Jordan was not the only good performance in the picture as every performance excels. Phylicia Rashād, as Apollo’s widow/Doni’s adopted mother “Mary Ann” and Tessa Thompson as Doni’s girlfriend “Bianca”, the women in Doni’s life were great in the film each bringing their own fortitude to help make Doni the strong man he needs to be. Rashād is pretty much the "mom role", but Thompson is giving a whole character of her own and not just "the girlfriend".

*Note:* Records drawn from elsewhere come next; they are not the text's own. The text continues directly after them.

-- ==== Sys2Proof/Tests/Slice0.lean ====
section
/-! SUPPORT. Tests: the worked figures of the manual, the refusals of WellFormed, and for every statement with hypotheses a
state and operands that meet them. -/
namespace Sys2Proof.Tests
open Sys2Proof Sys2Proof.Machine

-- One theorem after the other: together they would hold more stacks than the sandbox has memory for.
set_option Elab.async false

/-! ### States to start from -/

/-- A part of node id 1 in RUN, with the built-in tables and nothing at work. -/
def run : State :=
  let s := State.powerOn 1
  { s with
    control := { s.control with mode := .run, load := none }
    clips := { s.clips with reads := [], inFlight := none } }

/-- No reader comes before the changes of its boundary. -/
def noRace : Race := ⟨[], [], [], [], [], 0, none, false⟩

/-- The state with one change due at the boundary in progress. -/
def dueAt (d : Due) (s : State) : State := modBoundary (fun _ => ⟨true, [d], [], noRace⟩) s

/-- The state with port A as given. -/
def portA (link : LinkState) (queue : List Frame) (sending : Option Frame) (s : State) : State :=
  modRing (fun r => { r with portA := ⟨link, queue, sending⟩ }) s

/-- A beacon of node 2: period 9, master 2, timing valid. -/
def beacon : Frame := ⟨1, 2, 255, 5, 63, .bytes [0, 0, 0, 9, 2, 1]⟩

/-- A REPLY frame without payload. -/
def plain : Frame := ⟨4, 2, 9, 5, 63, .bytes []⟩

/-- The bytes of a frame. -/
def wire (f : Frame) : List Byte := wireBytes f

/-! ### Worked figures of the manual -/

/-- CRC-32 of the text 123456789 (R3) and CRC-16 of it (R159). -/
theorem test_crc32 : crc32 [49, 50, 51, 52, 53, 54, 55, 56, 57] = 0xFC891918#32 := by decide +kernel
theorem test_crc16 : crc16 [49, 50, 51, 52, 53, 54, 55, 56, 57] = 0x29B1#16 := by decide +kernel

/-- The default taper at 1, 64, 128, 192, 200 and 255 (R41), and combine(25,700, 16,448) (section 3.4). -/
theorem test_taper : ([1, 64, 128, 192, 200, 255] : List (Fin 256)).map (fun c => (tget defaultTaper c).val) =
    [129, 8224, 16448, 24672, 25700, 32768] := by decide +kernel
theorem test_combine : combine 25700 16448 = 12900 := by decide +kernel

/-- A fade from 40 to 200 over 8 periods holds 100 at its third step (R67). -/
theorem test_fade : fadeCode 40 200 8 3 = 100 := by decide +kernel

/-- The phase increment of 800 Hz (R146). -/
theorem test_increment : phaseIncrement 800 = 71582788#32 := by decide +kernel

/-- Clips at sectors 10 to 29 and 34 to 40: 9000 samples take 41, and 8192 samples take 30 (R165). -/
def twoClips : State := modClips (fun c =>
  { c with directory := tset (tset c.directory 3 ⟨.ready, 10, 20, 40960, 20⟩) 8 ⟨.ready, 34, 7, 14336, 7⟩ }) run
theorem test_firstFit : allocate twoClips (sectorCount 9000) = some 41 ∧ allocate twoClips (sectorCount 8192) = some 30 := by
  decide +kernel

/-- A station's third missed scan makes its absence due, and only that (R122). -/
theorem test_thirdMiss : (takeMiss 5 (modStation 5 (fun x => { x with present := true, missed := 2 }) run)).intercom.stations[5].missed
    = 3 := by decide +kernel

/-! ### The refusals of WellFormed -/

/-- A frame of 11 bytes, a sample above 24 bits, a sector of 4095 bytes and a WRITE of nothing are refused; the shortest
frame, the extreme samples and a whole sector are not. -/
theorem test_refuses_shortFrame : Instr.wellFormed (.frameReceived .a (List.replicate 11 0) noRace) = false ∧
    Instr.wellFormed (.frameReceived .a (List.replicate 12 0) noRace) = true := by decide +kernel
theorem test_refuses_sample : Instr.wellFormed (.micBlockArrival 0 (Vector.replicate 48 8388608)) = false ∧
    Instr.wellFormed (.micBlockArrival 0 (Vector.replicate 48 (-8388608))) = true := by decide +kernel
theorem test_refuses_sector : Instr.wellFormed (.flashReadComplete (List.replicate 4095 0)) = false ∧
    Instr.wellFormed (.flashReadComplete (List.replicate 4096 0)) = true := by decide +kernel
theorem test_refuses_emptyWrite : Instr.wellFormed (.write []) = false ∧ Instr.wellFormed (.write [.level 0]) = true := by
  decide +kernel

/-! ### Witnesses: states and operands that meet the hypotheses of the statements, clause by clause -/

theorem witness_PowerOnReset : (State.powerOn 0).control.mode = .unaddressed ∧
    (State.powerOn 255).control.mode = .unaddressed ∧ (State.powerOn 1).control.mode = .loading ∧
    (State.powerOn 254).control.mode = .loading := by decide +kernel

theorem witness_LinkStates : quiet run ∧ (portOf run .a).link = .down ∧
    (portOf (portA .training [] none run) .a).link = .training ∧ quiet (portA .training [] none run) ∧
    (portOf (portA .up (List.replicate 32 beacon) (some beacon) run) .a).link = .up := by decide +kernel

/-- An AUDIO payload with so many channels named and the samples of one. -/
def audio (channels : Byte) : List Byte := 0 :: channels :: List.replicate 148 0

theorem witness_IntegrityChecks : (portOf (portA .up [] none run) .a).link = .up ∧
    4160 < word16At [1, 2, 255, 0, 0, 0, 16, 65] 6 ∧
    (word16At ((wire beacon).take 8) 6 ≤ 4160 ∧ ((wire beacon).take 8).length ≠ 12 + word16At ((wire beacon).take 8) 6) ∧
    (let l := (wire beacon).dropLast ++ [0];
      word16At l 6 ≤ 4160 ∧ l.length = 12 + word16At l 6 ∧
      BitVec.ofNat 32 (word32At l (8 + word16At l 6)) ≠ frameCheck (frameOf l) ((l.drop 8).take (word16At l 6))) ∧
    (let l := wire { beacon with body := .bytes [0, 0, 0, 9, 2] };
      l.length = 12 + word16At l 6 ∧ word16At l 6 = 5 ∧ minPayload (l.getD 0 0) = 6 ∧ integrity l = .runt) ∧
    (isRunt audioKind (audio 0) = true ∧ isRunt audioKind (audio 9) = true ∧ isRunt audioKind (audio 2) = true ∧
      isRunt audioKind (audio 1) = false) ∧
    (byteAt (wire { beacon with origin := 0 }) 1 = 0 ∧ integrity (wire { beacon with origin := 0 }) = .badOrigin) ∧
    (byteAt (wire { beacon with origin := 255 }) 1 = 255 ∧
      integrity (wire { beacon with origin := 255 }) = .badOrigin) ∧
    byteAt (wire { beacon with origin := 254 }) 1 = 254 := by decide +kernel

/-- A part in a mode with port A UP. -/
def inMode (m : Mode) : State := modControl (fun c => { c with mode := m }) (portA .up [] none run)
theorem witness_FrameClasses :
    (quiet (inMode .run) ∧ running (inMode .run) = true ∧ (portOf (inMode .run) .a).link = .up) ∧
    (integrity (wire { plain with origin := 1 }) = .passed { plain with origin := 1 } [] ∧ run.ring.nodeId = 1) ∧
    (integrity (wire { plain with kind := 8 }) = .passed { plain with kind := 8 } [] ∧ knownKind 8 = false) ∧
    integrity (wire { plain with dest := 1 }) = .passed { plain with dest := 1 } [] ∧
    integrity (wire { plain with dest := 255 }) = .passed { plain with dest := 255 } [] ∧
    (integrity (wire plain) = .passed plain [] ∧ knownKind plain.kind = true) ∧
    (quiet (inMode .loading) ∧ (portOf (inMode .loading) .a).link = .up) ∧
    (quiet (inMode .unaddressed) ∧ (portOf (inMode .unaddressed) .a).link = .up) := by decide +kernel

/-- Node 2's entry with last sequence 100. -/
def heard : State := modRing (fun r => { r with origins := tset r.origins 1 ⟨true, 100, 249⟩ }) run

theorem witness_DuplicateSuppression :
    (tget run.ring.origins (originIx 2)).valid = false ∧ (tget heard.ring.origins (originIx 2)).valid = true ∧
    ((101#16 - (tget heard.ring.origins (originIx 2)).last).toNat = 1) ∧
    ((32867#16 - (tget heard.ring.origins (originIx 2)).last).toNat = 32767) ∧
    ((100#16 - (tget heard.ring.origins (originIx 2)).last).toNat = 0) ∧
    ((32868#16 - (tget heard.ring.origins (originIx 2)).last).toNat = 32768) := by decide +kernel

theorem witness_WireRoundTrip :
    (payloadBytes (.bytes (List.replicate 4160 0))).length ≤ 4160 ∧
    isRunt plain.kind (payloadBytes { plain with origin := 254, dest := 255 }.body) = false ∧ plain.hop ≤ 63 := by
  decide +kernel

theorem witness_ForwardAndAdmit :
    (portOf run .a).link ≠ .up ∧
    (portOf (portA .up (List.replicate 32 plain) (some plain) run) .a).queue.length = 32 ∧
    ((portOf (portA .up (List.replicate 28 plain) (some plain) run) .a).queue.length = 28 ∧
      (⟨2, 2, 255, 5, 0, .bytes []⟩ : Frame).kind = audioKind) ∧
    ((portOf (portA .up (List.replicate 31 plain) (some plain) run) .a).queue.length = 31 ∧ plain.kind ≠ audioKind) ∧
    ((portOf (portA .up [] none run) .a).sending = none ∧ (portOf (portA .up [] none run) .a).link = .up) := by
  decide +kernel

theorem witness_TransmitComplete : urgent beacon = true ∧ urgent plain = false ∧
    (quiet (portA .up [plain] (some beacon) run) ∧
      (portOf (portA .up [plain] (some beacon) run) .a).sending = some beacon) := by decide +kernel

theorem witness_SerialOrder : (1 ≤ 1 ∧ 1 ≤ 2 ^ 31 - 1 ∧ 2 ^ 31 - 1 < 2 ^ 31) ∧ (0 < 1 ∧ 2 ^ 31 ≤ 2 ^ 31) := by decide

theorem witness_BeaconActs : beaconValid [0, 0, 0, 9, 2, 0] = false ∧ beaconValid [0, 0, 0, 9, 2, 1] = true ∧
    run.ring.window = false ∧ run.ring.timing = .holdover ∧
    (modRing (fun r => { r with window := true, timing := .locked }) run).ring.timing = .locked := by decide +kernel

/-- The state whose supervision windows begin at the next boundary. -/
def fresh : State := modLines (fun x => { x with freshStart := true }) run
theorem witness_LocalBoundary : quiet run ∧ run.ring.timing = .holdover ∧
    (modRing (fun r => { r with timing := .locked }) run).ring.timing = .locked ∧
    (running run = true ∧ noRace.holdAfter = none ∧ (∀ ch, (channelOf run ch).program = none) ∧
      run.lines.freshStart = false) ∧
    (running fresh = true ∧ (∀ ch, (channelOf fresh ch).program = none) ∧ fresh.lines.freshStart = true) := by
  decide +kernel
theorem witness_LocalBoundary_steady : (∀ ch, steady run ch) ∧ ∀ ch, steady fresh ch := by
  unfold steady; decide +kernel

theorem witness_IdleBoundary : quiet State.reset ∧ running State.reset = false ∧
    (∀ i, losesSource State.reset i = false) ∧
    (∀ k : OriginIx, (tget (modRing (fun r => { r with origins := tset r.origins 1 ⟨true, 0, 248⟩ }) State.reset).ring.origins
      k).valid = true →
      (tget (modRing (fun r => { r with origins := tset r.origins 1 ⟨true, 0, 248⟩ }) State.reset).ring.origins k).age
        < 249) := by decide +kernel

/-- Node 2's entry at age 250, its age-out due. -/
def aged : State :=
  dueAt (.originAgeOut 1) (modRing (fun r => { r with origins := tset r.origins 1 ⟨true, 0, 250⟩ }) run)
theorem witness_OriginAgesOut : isDue (.originAgeOut 1) aged ∧ (tget aged.ring.origins 1).valid = true ∧
    250 ≤ (tget aged.ring.origins 1).age := by decide +kernel

/-- Slot 0 bound to channel 7 of bundle 3 of node 2, and station slot 26 bound to the PRESENT station 31. -/
def bound : State :=
  modStation 31 (fun x => { x with present := true })
    (rebind (.station 31) 26 (rebind (.ring 2 3 7) 0 run))
theorem witness_Captures :
    (tget bound.slots 0).binding = .ring 2 (byteAt [3, 8] 0) 7 ∧ 7 < byteAt [3, 8] 1 ∧ byteAt [3, 7] 1 ≤ 7 ∧
    (tget bound.slots 1).binding = .unbound ∧
    (quiet bound ∧ running bound = true ∧ (stationOf bound 31).present = true ∧
      (tget bound.slots 26).binding = .station 31) ∧
    ((tget bound.slots 0).fresh = false ∧ (tget (modSlot 26 (fun x => { x with fresh := true }) bound).slots 26).fresh = true)
      := by decide +kernel

/-- Two frames of one origin and bundle in a period: the second overruns the slot, and no other (R29). -/
theorem test_overrun :
    let t := audioCapture 2 [3, 8] (audioCapture 2 [3, 8] bound);
    counterOf t (.slotOverrun 0) = 1 ∧ counterOf t (.slotOverrun 26) = 0 := by decide +kernel

theorem witness_SlotJudgment : (tget run.slots 0).binding = .unbound ∧
    (let s := modSlot 0 (fun x => { x with fresh := true, health := .lost }) bound;
      (tget s.slots 0).binding ≠ .unbound ∧ (tget s.slots 0).fresh = true ∧ (tget s.slots 0).health = .lost) ∧
    ((tget bound.slots 0).fresh = false ∧ (tget bound.slots 0).miss = 0 ∧ (tget bound.slots 0).health ≠ .lost) ∧
    (tget (modSlot 0 (fun x => { x with miss := 1 }) bound).slots 0).miss = 1 ∧
    (tget (modSlot 26 (fun x => { x with miss := 48 }) bound).slots 26).miss = 48 ∧
    (tget (modSlot 26 (fun x => { x with miss := 49 }) bound).slots 26).miss = 49 ∧
    (tget (modSlot 26 (fun x => { x with miss := 50 }) bound).slots 26).miss = 50 := by decide +kernel

/-- A claim of the owner, priority and slot given, LIVE, DUCK, policy ALL, without chime, group, target or hold limit. -/
def claimOf (o : Owner) (p : Nat) (i : SlotId) : Claim :=
  ⟨o, p, 0, .duck, .all, i, false, none, noZones, .live, 0, false, 0, none, 0, false, 0⟩

/-- The state with a claim at a place of the table. -/
def withClaim (c : ClaimId) (cl : Claim) (s : State) : State :=
  modClaims (fun x => { x with table := tset x.table c (some cl) }) s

Because every boxing film needs an antagonist boxer, Creed has one in "'Pretty' Ricky Conlan" portrayed by real-life pugilist Tony "Bomber" Bellew. Bellew was also really good and menacing in his role. The real surprise in this picture though was Sylvester Stallone. I repeat this is NOT a Rocky sequel. It is totally Adonis [Creed] Johnson's picture, but even in a small supporting role Stallone gave the best performance I’ve ever seen from him. All of the “awards talk” is completely valid.
Ryan Coogler’s direction is really great as he skillfully crafted the aforementioned “very realistic portrayal of boxing and boxing training” with thrilling suspense. As it should be, the “big match” was the most thrilling part of the film. The punching feels real, the trauma feels real, the agony feels real! The boxing is not the only great thing about this picture. The dramatic notes are equally thrilling. The drama is good throughout, but as he did with the third act in 2013’s Fruitvale Station, the third act in Creed is powerful and strikes all the right notes.
I will echo the buzz online, Creed is a terrific picture, Michael B. Jordan the truth and Ryan Coogler the real deal!
This film conceptualized by Ryan Coogler, took a lot to get pull together. After 2013’s Fruitvale Station (which I reviewed here ) when Coogler signed with WME (William Morris Endeavor, talent agency) he identified Creed as a dream project. While Coogler already had the relationship with Michael B. Jordan (from Fruitvale Station), the agency put him together with Sylvester Stallone. Stallone loved the idea, a spin-off of his original Oscar-winning 1976 film Rocky and felt it was strong enough for him to bring back his signature screen character. Stallone and Coogler then approached MGM’s Gary Barber and Jon Glickman, and they flipped for it. (Some info from Deadline).